▶ **PROBLEM TO SOLVE**
Line by line, copy the records below exactly.

▶ **RECORDS FOR PROCESSING**
/-! ### Groups that wait for each other (R51) -/

/-- A member's place in a domain: its activation in flight, or its letter held. -/
structure Standing where
  letter : GroupLetter
  act : Option (Nat × Act)
  key : Nat
  img : Image
  deriving DecidableEq, Repr
def State.standings (s : State) (p : Nat) (g : Group) : List Standing :=
  g.joined.filterMap fun q =>
    match s.actor? p q.slot with
    | none => none
    | some w => (w.box.find? fun h => h.place == q.place).map fun h => ⟨q, s.groupAct p q, letterKey h.letter, w.img⟩
/-- Members share a domain (R45), and one stands ahead of the other (R51). -/
def Standing.shares (x y : Standing) : Bool :=
  match x.img.commons, y.img.commons with
  | some i, some j => i == j
  | none, none => x.letter.slot == y.letter.slot
  | _, _ => false
def State.ahead (s : State) (x y : Standing) : Bool :=
  x.shares y &&
  match x.act, y.act with
  | some a, some b => s.before a.2 b.2
  | some _, none => true
  | none, some _ => false
  | none, none => x.key < y.key
def groupKey (g : Group) : Nat := g.postmark.toNat * 2 ^ 64 + g.sender.toNat
/-- The greater of two groups that stand ahead of each other yields: its members in flight that stand ahead abort, and their letters are
requeued behind the lesser keys held (R44). DESIGN CHOICE (log 98): of two groups of one key, but of different gid, the one of lesser gid
yields. -/
def State.yieldPair (s : State) (p : Nat) (x y : Group) : State :=
  let (lo, hi) := if groupKey x < groupKey y then (x, y) else (y, x)
  let (ls, hs) := (s.standings p lo, s.standings p hi)
  let front := hs.filter fun h => ls.any fun l => s.ahead h l
  if lo.locked || hi.locked || front.isEmpty || !(ls.any fun l => hs.any fun h => s.ahead l h) then s
  else front.foldl (fun st h =>
    match h.act with
    | some a => st.abortAct a.1 { passed := true }
    | none => st) s
/-- Every pair of open groups of every partition. -/
def State.yieldGroups (s : State) : State :=
  s.parts.foldl (fun st k =>
    let gs := if k.2.fatal.isSome then [] else k.2.groups.map Prod.fst
    gs.foldl (fun st i => gs.foldl (fun st j =>
      if i < j then
        match (st.part k.1).groups.find? i, (st.part k.1).groups.find? j with
        | some x, some y => st.yieldPair k.1 x y
        | _, _ => st
      else st) st) st) s

/-! ## Failures at their turn (R344, R348, R357, R362) -/

/-- Causes that name an address. -/
def isAddrCause (c : Nat) : Bool := c == 5 || c == 6 || c == 7 || c == 8 || c == 0xD || c == 0x31
/-- The exit a failure makes (R364). -/
def Failure.exit (f : Failure) (postmark : Word) : ExitRec :=
  let c := f.cause.toNat
  let timeout := c == cBudget
  { reason := if timeout then 4 else 2, cause := c, info := if timeout then 0 else f.info.toNat, pc := f.epc, postmark := postmark
    badaddr := if !timeout && (isAddrCause c || f.flags.getLsbD 2) then f.badaddr else 0 }

/-- The letter of a failed activation goes with it and leaves no record of its own (R348); a group's letters are the group's (R362). -/
def State.consume (s : State) (n : Nat) (a : Act) : State :=
  if !a.letter.inGroup then
    ((s.removeAct n).freeTiles a.p a.cluster a.owns).modActor a.p a.slot fun w => { w with box := w.box.filter fun h => h.place != a.place }
  else s

/-- A failed activation's turn has come: its record, then its actor's exit. -/
def execActivationFail (act : Nat) (s : State) : Out :=
  match s.acts.find? act with
  | none => .next s
  | some a =>
    match a.phase with
    | .failed f recorded =>
      let exit (st : State) : State := (st.consume act a).exitActor a.p a.slot (f.exit a.letter.postmark) none
      if recorded then .next (exit s)
      else if !s.oldest act a then .next s
      else
        let r := mkRecord s.now 1 f.cause.toNat f.info.toNat f.ctx.toNat f.flags.toNat 0 a.self a.letter.postmark f.epc f.enpc f.badaddr f.progress
        let (s1, ok) := s.record a.p r none [.activationFail act]
        if ok then .next (exit s1) else .next (s1.modAct act fun k => { k with phase := .failed f true })
    | _ => .next s

/-! ## The budget watchdog (R360) -/

/-- A member as its budget finds it: one that waits has issued its wait, so the instruction after it is the one it would issue next (R360). -/
def Ctx.stand (k : Ctx) : Ctx := if k.wait.isSome then { k.advance with wait := none } else k

/-- The trap of a member that the budget reaches: its saved registers and its trace record (R320, R360). -/
def State.budgetTrap (s : State) (a : Act) (c : Nat) : State :=
  match s.ctxs.find? c with
  | none => s
  | some k =>
    let v := k.stand.take { code := cBudget }
    (s.modCtx c fun _ => v).trace a.p 5 v.epc a.letter.postmark a.slot c cBudget false

/-- The failure the budget makes of an activation: the lowest member that still holds a context gives its record, a saved one where none does. -/
def State.budgetFailure (s : State) (a : Act) : Failure :=
  match a.members.findSome? fun m => m.ctx.bind fun c => (s.ctxs.find? c).map fun k => (c, k) with
  | some (c, k) => (k.stand.take { code := cBudget }).failure c
  | none =>
    match a.members.findSome? fun m => m.saved with
    | some v => (v.ctx.stand.take { code := cBudget }).failure (v.inTail.getD 0)
    | none => { cause := BitVec.ofNat 8 cBudget, info := 0, ctx := 0, flags := 0, epc := 0, enpc := 0, badaddr := 0, progress := 0 }

/-- The budget is used up: every member still holding a context traps, and the lowest gives the record. -/
def execBudgetExpiry (act : Nat) (s : State) : Out :=
  match s.acts.find? act with
  | none => .next s
  | some a =>
    if a.phase != .running then .next s
    else .next (((a.members.filterMap fun m => m.ctx).foldl (fun st c => st.budgetTrap a c) s).failAct act (s.budgetFailure a))

end Sys2Proof.Machine
end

▶ **FINISHED EXERCISE**
/-! ### Groups that wait for each other (R51) -/

/-- A member's place in a domain: its activation in flight, or its letter held. -/
structure Standing where
  letter : GroupLetter
  act : Option (Nat × Act)
  key : Nat
  img : Image
  deriving DecidableEq, Repr
def State.standings (s : State) (p : Nat) (g : Group) : List Standing :=
  g.joined.filterMap fun q =>
    match s.actor? p q.slot with
    | none => none
    | some w => (w.box.find? fun h => h.place == q.place).map fun h => ⟨q, s.groupAct p q, letterKey h.letter, w.img⟩
/-- Members share a domain (R45), and one stands ahead of the other (R51). -/
def Standing.shares (x y : Standing) : Bool :=
  match x.img.commons, y.img.commons with
  | some i, some j => i == j
  | none, none => x.letter.slot == y.letter.slot
  | _, _ => false
def State.ahead (s : State) (x y : Standing) : Bool :=
  x.shares y &&
  match x.act, y.act with
  | some a, some b => s.before a.2 b.2
  | some _, none => true
  | none, some _ => false
  | none, none => x.key < y.key
def groupKey (g : Group) : Nat := g.postmark.toNat * 2 ^ 64 + g.sender.toNat
/-- The greater of two groups that stand ahead of each other yields: its members in flight that stand ahead abort, and their letters are
requeued behind the lesser keys held (R44). DESIGN CHOICE (log 98): of two groups of one key, but of different gid, the one of lesser gid
yields. -/
def State.yieldPair (s : State) (p : Nat) (x y : Group) : State :=
  let (lo, hi) := if groupKey x < groupKey y then (x, y) else (y, x)
  let (ls, hs) := (s.standings p lo, s.standings p hi)
  let front := hs.filter fun h => ls.any fun l => s.ahead h l
  if lo.locked || hi.locked || front.isEmpty || !(ls.any fun l => hs.any fun h => s.ahead l h) then s
  else front.foldl (fun st h =>
    match h.act with
    | some a => st.abortAct a.1 { passed := true }
    | none => st) s
/-- Every pair of open groups of every partition. -/
def State.yieldGroups (s : State) : State :=
  s.parts.foldl (fun st k =>
    let gs := if k.2.fatal.isSome then [] else k.2.groups.map Prod.fst
    gs.foldl (fun st i => gs.foldl (fun st j =>
      if i < j then
        match (st.part k.1).groups.find? i, (st.part k.1).groups.find? j with
        | some x, some y => st.yieldPair k.1 x y
        | _, _ => st
      else st) st) st) s

/-! ## Failures at their turn (R344, R348, R357, R362) -/

/-- Causes that name an address. -/
def isAddrCause (c : Nat) : Bool := c == 5 || c == 6 || c == 7 || c == 8 || c == 0xD || c == 0x31
/-- The exit a failure makes (R364). -/
def Failure.exit (f : Failure) (postmark : Word) : ExitRec :=
  let c := f.cause.toNat
  let timeout := c == cBudget
  { reason := if timeout then 4 else 2, cause := c, info := if timeout then 0 else f.info.toNat, pc := f.epc, postmark := postmark
    badaddr := if !timeout && (isAddrCause c || f.flags.getLsbD 2) then f.badaddr else 0 }

/-- The letter of a failed activation goes with it and leaves no record of its own (R348); a group's letters are the group's (R362). -/
def State.consume (s : State) (n : Nat) (a : Act) : State :=
  if !a.letter.inGroup then
    ((s.removeAct n).freeTiles a.p a.cluster a.owns).modActor a.p a.slot fun w => { w with box := w.box.filter fun h => h.place != a.place }
  else s

/-- A failed activation's turn has come: its record, then its actor's exit. -/
def execActivationFail (act : Nat) (s : State) : Out :=
  match s.acts.find? act with
  | none => .next s
  | some a =>
    match a.phase with
    | .failed f recorded =>
      let exit (st : State) : State := (st.consume act a).exitActor a.p a.slot (f.exit a.letter.postmark) none
      if recorded then .next (exit s)
      else if !s.oldest act a then .next s
      else
        let r := mkRecord s.now 1 f.cause.toNat f.info.toNat f.ctx.toNat f.flags.toNat 0 a.self a.letter.postmark f.epc f.enpc f.badaddr f.progress
        let (s1, ok) := s.record a.p r none [.activationFail act]
        if ok then .next (exit s1) else .next (s1.modAct act fun k => { k with phase := .failed f true })
    | _ => .next s

/-! ## The budget watchdog (R360) -/

/-- A member as its budget finds it: one that waits has issued its wait, so the instruction after it is the one it would issue next (R360). -/
def Ctx.stand (k : Ctx) : Ctx := if k.wait.isSome then { k.advance with wait := none } else k

/-- The trap of a member that the budget reaches: its saved registers and its trace record (R320, R360). -/
def State.budgetTrap (s : State) (a : Act) (c : Nat) : State :=
  match s.ctxs.find? c with
  | none => s
  | some k =>
    let v := k.stand.take { code := cBudget }
    (s.modCtx c fun _ => v).trace a.p 5 v.epc a.letter.postmark a.slot c cBudget false

/-- The failure the budget makes of an activation: the lowest member that still holds a context gives its record, a saved one where none does. -/
def State.budgetFailure (s : State) (a : Act) : Failure :=
  match a.members.findSome? fun m => m.ctx.bind fun c => (s.ctxs.find? c).map fun k => (c, k) with
  | some (c, k) => (k.stand.take { code := cBudget }).failure c
  | none =>
    match a.members.findSome? fun m => m.saved with
    | some v => (v.ctx.stand.take { code := cBudget }).failure (v.inTail.getD 0)
    | none => { cause := BitVec.ofNat 8 cBudget, info := 0, ctx := 0, flags := 0, epc := 0, enpc := 0, badaddr := 0, progress := 0 }

/-- The budget is used up: every member still holding a context traps, and the lowest gives the record. -/
def execBudgetExpiry (act : Nat) (s : State) : Out :=
  match s.acts.find? act with
  | none => .next s
  | some a =>
    if a.phase != .running then .next s
    else .next (((a.members.filterMap fun m => m.ctx).foldl (fun st c => st.budgetTrap a c) s).failAct act (s.budgetFailure a))

end Sys2Proof.Machine
end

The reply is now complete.